Your goal: Take the lines from the beginning of the data below through the line holding "state of a point, one" and return exactly those.

Supplied material:
* * * * * * *
-- ==== Sys2Proof/Machine/Pfilt.lean ====
section
/-!
DEFINITION. Point filters (chapter 07) and the release of point frames into ZONE (R197, R199): the
state of a point, one input of a point, freezes, frames and their gap records, the output ceiling.
-/
namespace Sys2Proof.Machine

-- ---- state of a point (R192) --------------------------------------------------------------------

/-- The point-filter state of a point (R192); `v` holds the four 48-bit values. -/
structure Pf where
  m          : Int := 0
  lastX      : Int := 0
  taint      : Nat := 0
  missing    : Nat := 0
  roundN     : Nat := 0
  initHp     : Bool := false
  initLp     : Bool := false
  roundSum   : Int := 0
  v          : List Int := [0, 0, 0, 0]
  roundBad   : Nat := 0
  taintCause : Nat := 0
deriving DecidableEq, Repr

/-- The bank of word w of a point's filter state. -/
def pfBank (x : Line) (p w : Nat) : Nat := 128 + 48 * x.idx + 12 * (p % 4) + w

/-- The words of a point's filter state. -/
def Pf.words (s : Pf) : List Word :=
  let m := unsigned 40 s.m
  let v := (s.v.zipIdx.map fun e => unsigned 48 e.1 * 2 ^ (48 * e.2)).sum
  [Word.ofNat m, Word.ofNat (unsigned 24 s.lastX * 256 + m / 2 ^ 32),
   Word.ofNat (s.taint * 2 ^ 16 + s.missing * 2 ^ 8 + s.roundN * 16 + bit s.initHp * 8 +
     bit s.initLp * 4),
   Word.ofInt s.roundSum] ++
  ((List.range 6).map fun i => Word.ofNat (v / 2 ^ (32 * i))) ++
  [Word.ofNat (s.roundBad * 8 + s.taintCause), 0]

/-- The filter state that 12 words hold. -/
def Pf.ofWords (w : List Word) : Pf :=
  let g (i : Nat) : Nat := (w.getD i 0).toNat
  let v := ((List.range 6).map fun i => g (4 + i) * 2 ^ (32 * i)).sum
  { m := signed 40 (bitsOf (g 1) 7 0 * 2 ^ 32 + g 0), lastX := signed 24 (bitsOf (g 1) 31 8),
    taint := bitsOf (g 2) 31 16, missing := bitsOf (g 2) 15 8, roundN := bitsOf (g 2) 7 4,
    initHp := bitOf (g 2) 3, initLp := bitOf (g 2) 2, roundSum := signed 32 (g 3),
    v := (List.range 4).map fun i => signed 48 (v / 2 ^ (48 * i)),
    roundBad := bitsOf (g 10) 5 3, taintCause := bitsOf (g 10) 2 0 }

/-- A point's filter state read. -/
def readPf (d : Dev) (x : Line) (p : Nat) : Pf :=
  Pf.ofWords ((List.range 12).map fun w => d.sramGet (pfBank x p w) (p / 4))

/-- A point's filter state written. -/
def writePf (d : Dev) (x : Line) (p : Nat) (s : Pf) : Dev :=
  s.words.zipIdx.foldl (fun d e => d.sramSet (pfBank x p e.2) (p / 4) e.1) d

-- ---- the configuration of a frame -----------------------------------------------------------------

/-- A field of the active PFILT page. -/
def pfFld (m : RegMap) (x : Line) (f : Fld) : Nat := act m (pgPfilt x) f

/-- INPUT.MODE = ROUND. -/
def roundMode (m : RegMap) (x : Line) : Bool := pfFld m x PFILT.INPUT.MODE == 1

/-- D. -/
def decim (m : RegMap) (x : Line) : Nat := pfFld m x PFILT.DECIM.D

/-- The support L of the active decimator (R179, R180). -/
def support (m : RegMap) (x : Line) : Nat :=
  if pfFld m x PFILT.DECIM.TYPE = 1 then 12 * 2 ^ pfFld m x PFILT.DECIM.LP_SHIFT
  else if pfFld m x PFILT.DECIM.ORDER = 2 then 2 * decim m x - 1
  else decim m x

/-- Group delay in half input samples (R179). -/
def groupDelay (m : RegMap) (x : Line) : Nat :=
  if pfFld m x PFILT.DECIM.TYPE = 1 then 4 * (2 ^ pfFld m x PFILT.DECIM.LP_SHIFT - 1)
  else if pfFld m x PFILT.DECIM.ORDER = 2 then 2 * (decim m x - 1)
  else decim m x - 1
* * * * * * *
Answer to this task:
-- ==== Sys2Proof/Machine/Pfilt.lean ====
section
/-!
DEFINITION. Point filters (chapter 07) and the release of point frames into ZONE (R197, R199): the
state of a point, one input of a point, freezes, frames and their gap records, the output ceiling.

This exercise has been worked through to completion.